\section{Experiments and Results }
\label{section:experiments}


\subsection{Dataset and Implementation Details} 
\subsubsection{Datasets}
We evaluate our approach on three diverse medical imaging datasets spanning different anatomical regions and diagnostic tasks to assess the generalizability of ICL across various clinical scenarios.\\
\underline{\textit{Skin Dataset (ISIC)}}~\cite{tschandl2018ham10000,codella2018skin,combalia2019bcn20000}: This dataset comprises dermatological images for skin lesion classification, including multiple categories of benign and malignant conditions such as melanoma, basal cell carcinoma, actinic keratosis, and benign nevi. The dataset presents challenges due to significant intra-class variability in lesion appearance, color, texture, and morphology across different skin types and imaging conditions. We perform binary classification between melanoma (MEL) and melanocytic nevi (NV) with 4522 samples in each test class.\\
\underline{\textit{OCT (Optical Coherence Tomography)}}~\cite{kermany2018identifying}: The OCT dataset contains cross-sectional retinal scans used for diagnosing various retinal pathologies. Images include normal retinal tissue as well as pathological conditions such as diabetic macular edema (DME), choroidal neovascularization (CNV), and drusen. OCT imaging provides high-resolution visualization of retinal layers, making it valuable for early detection and monitoring of retinal diseases. We perform binary classification between CNV and Normal scans with 1000 samples per class.\\
\underline{\textit{DR (Diabetic Retinopathy)}}~\cite{eyepacs2025messidor}: This dataset consists of fundus photographs for diabetic retinopathy screening and grading. Images are categorized based on DR severity levels ranging from no DR to Proliferative Diabetic Retinopathy (PDR), with intermediate stages including mild, moderate, and severe non-proliferative DR. The task requires identifying subtle vascular abnormalities, microaneurysms, hemorrhages, and neovascularization. We perform binary classification between no DR and Proliferative Diabetic Retinopathy (PDR) with 1466 samples from each test class.

For all three datasets, we formulate the evaluation as binary classification tasks to facilitate consistent comparison across different medical imaging modalities.
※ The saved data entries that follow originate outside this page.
/-! ### Engines -/

/-- The seed state of a mask or blinding generator (R209, R252, R260). -/
structure MaskGen where
  seeded : Bool := false
  /-- the 256-bit seed and the counter of its counter mode -/
  seed : Bytes := []
  ctr : Nat := 0
  starved : Bool := false
  due : Nat := 0
  reseeds : Nat := 0
  deriving DecidableEq, Repr

/-- A tumbler or a bolt (R219, R238, R270). -/
structure Engine where
  inService : Bool := false
  retired : Bool := false
  parked : Bool := false
  /-- out of service after a failed self-test (R188) -/
  failed : Bool := false
  /-- working frames released since the last freeze point, which no operation takes at the next edge (R197) -/
  dirtyFrames : Nat := 0
  /-- bytes of the cell pool released since the last edge, not yet zeroised (R106) -/
  dirtyBytes : Nat := 0
  /-- drained for a live patch, or stopped by stage 3 -/
  stopped : Bool := false
  /-- held in BLOCK reset (R27) -/
  inReset : Bool := false
  injectKind : Nat := 0
  /-- an injection armed for the next store write or stroke (R219, R270) -/
  armed : Option Nat := none
  scrubEn : Bool := true
  scrubPos : Nat := 0
  scrubPasses : Nat := 0
  ce : Nat := 0
  rs : Nat := 0
  ue : Nat := 0
  evt : Nat := 0
  mask : MaskGen := {}
  strokes : Nat := 0
  kgAttempts : Nat := 0
  slices : Nat := 0
  /-- the mode of the stroke that runs: the lane mode of a tumbler, the length class of a bolt (R194, R219, R270) -/
  mode : Nat := 0
  /-- the lane or limb registers and the barrel states: zero between strokes (R171), in a stroke free contents from this number on -/
  lanes : Option Nat := none
  /-- the blank area of a tumbler: random data, free contents from this number on; zero after a BLOCK reset (R196, R198) -/
  blankData : Option Nat := none
  /-- the idle micro-state bank of its sequencer (R183, R385) -/
  idle : MicroState := {}
  /-- the bank whose section is loaded: none for ROM only, true for bank B (R393, R395) -/
  sect : Option Bool := none
  refusals : Nat := 0
  invariants : Nat := 0
  deriving DecidableEq, Repr

/-- A shared array of engines: the bank, the block array or the digest cores (R255, R280). -/
structure Array' where
  injectKind : Nat := 0
  armed : Option Nat := none
  evt : Nat := 0
  count : Nat := 0
  count2 : Nat := 0
  mask : MaskGen := {}
  /-- node buffers released since the last freeze point and not yet zeroised (R251) -/
  dirty : Nat := 0
  /-- the idle micro-state bank of the sequencer (R183, R385) -/
  idle : MicroState := {}
  /-- the bank whose section is loaded: none for ROM only, true for bank B (R393, R395) -/
  sect : Option Bool := none
  inReset : Bool := false
  /-- stopped for a live patch (R395) -/
  stopped : Bool := false
  /-- engines out of service, by number -/
  outA : List Nat := []
  outB : List Nat := []
  deriving DecidableEq, Repr

/-- One key-state slot (R247): empty, the first slot of a key state, or a continuation. -/
inductive KSlot where
  | first (alg : Nat) (inner outer : Bytes)
  | cont
  deriving DecidableEq, Repr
Importantly, the test sets are carefully balanced to ensure equal representation of positive and negative classes, eliminating class imbalance as a confounding factor in performance evaluation and providing a fair assessment of model discrimination capabilities.
\subsubsection{Implementation Details}

To contextualize our implementation, we briefly outline the foundation models used in our experiments. Evaluating PIKACHU across these backbones allows us to assess the generality of our in-context learning strategy under differing pretraining objectives, data sources, and representational characteristics:
\begin{enumerate}[i.]
    \item \textit{PubMedCLIP}~\cite{eslami2023pubmedclip} is a vision-language model pretrained on large-scale biomedical image–text pairs, providing domain-specific representations well suited for clinical imagery; its medical grounding makes it a strong baseline for specialized tasks.
    \item \textit{SigLIP (Sigmoid Loss for Language-Image Pre-Training)}~\cite{zhai2023sigmoid} is a contrastive vision–language model trained on massive web-scale datasets using a sigmoid loss formulation, enabling robust and semantically aligned visual features that generalize effectively beyond its training distribution.
    \item \textit{DINOv2}~\cite{oquab2023dinov2} is a self-supervised vision model learned through knowledge distillation without labels, trained on a huge dataset of web-curated images and producing highly transferable visual embeddings that excel across diverse downstream tasks.
    \item \textit{Vision Transformer (ViT)}~\cite{wu2020visual} represents a purely vision-based architecture trained on generic large-scale image datasets, offering a neutral baseline with no modality-specific inductive biases. 
\end{enumerate}


All experiments are implemented in PyTorch, with pretrained foundation model backbones loaded through their respective public model hubs. Model weights are downloaded once and cached locally for reproducibility and efficient re-use. Each backbone is kept fully frozen throughout training and inference to preserve its pretrained representations and ensure a consistent evaluation of in-context adaptation. All input images are converted to PIL format and preprocessed using the normalization pipeline associated with each model before feature extraction.


The only trainable parameter is the logarithm of the temperature $\log T$, optimized with Adam using a learning rate of $1 \times 10^{-4}$. Training is performed for $5$-$10$ epochs depending on the dataset, with each 
epoch consisting of thousands of randomly sampled few-shot episodes. Evaluation uses the identical episodic structure but with no gradient updates. Metrics such as accuracy, AUROC, F$_1$-score, and confusion matrices are computed to assess performance.

All experiments are conducted on a single NVIDIA H100 GPU, although CPU inference is feasible due to the minimal number of trainable parameters. 

\subsection{Experiments}
Our unified experimental design isolates the contribution of in-context learning itself, allowing us to compare improvement margins across architectures with differing representational strengths. For each of the four foundation models above, the baseline setting corresponds to the standard zero-shot or fixed-feature configuration, where the encoder remains frozen and predictions are produced without any access to support examples. This involves computing cosine similarity between query embeddings and predefined classifier weights (see Appendix~\ref{append:implementation}). In the baseline settings, no task-specific adaptation or additional fine-tuning is performed.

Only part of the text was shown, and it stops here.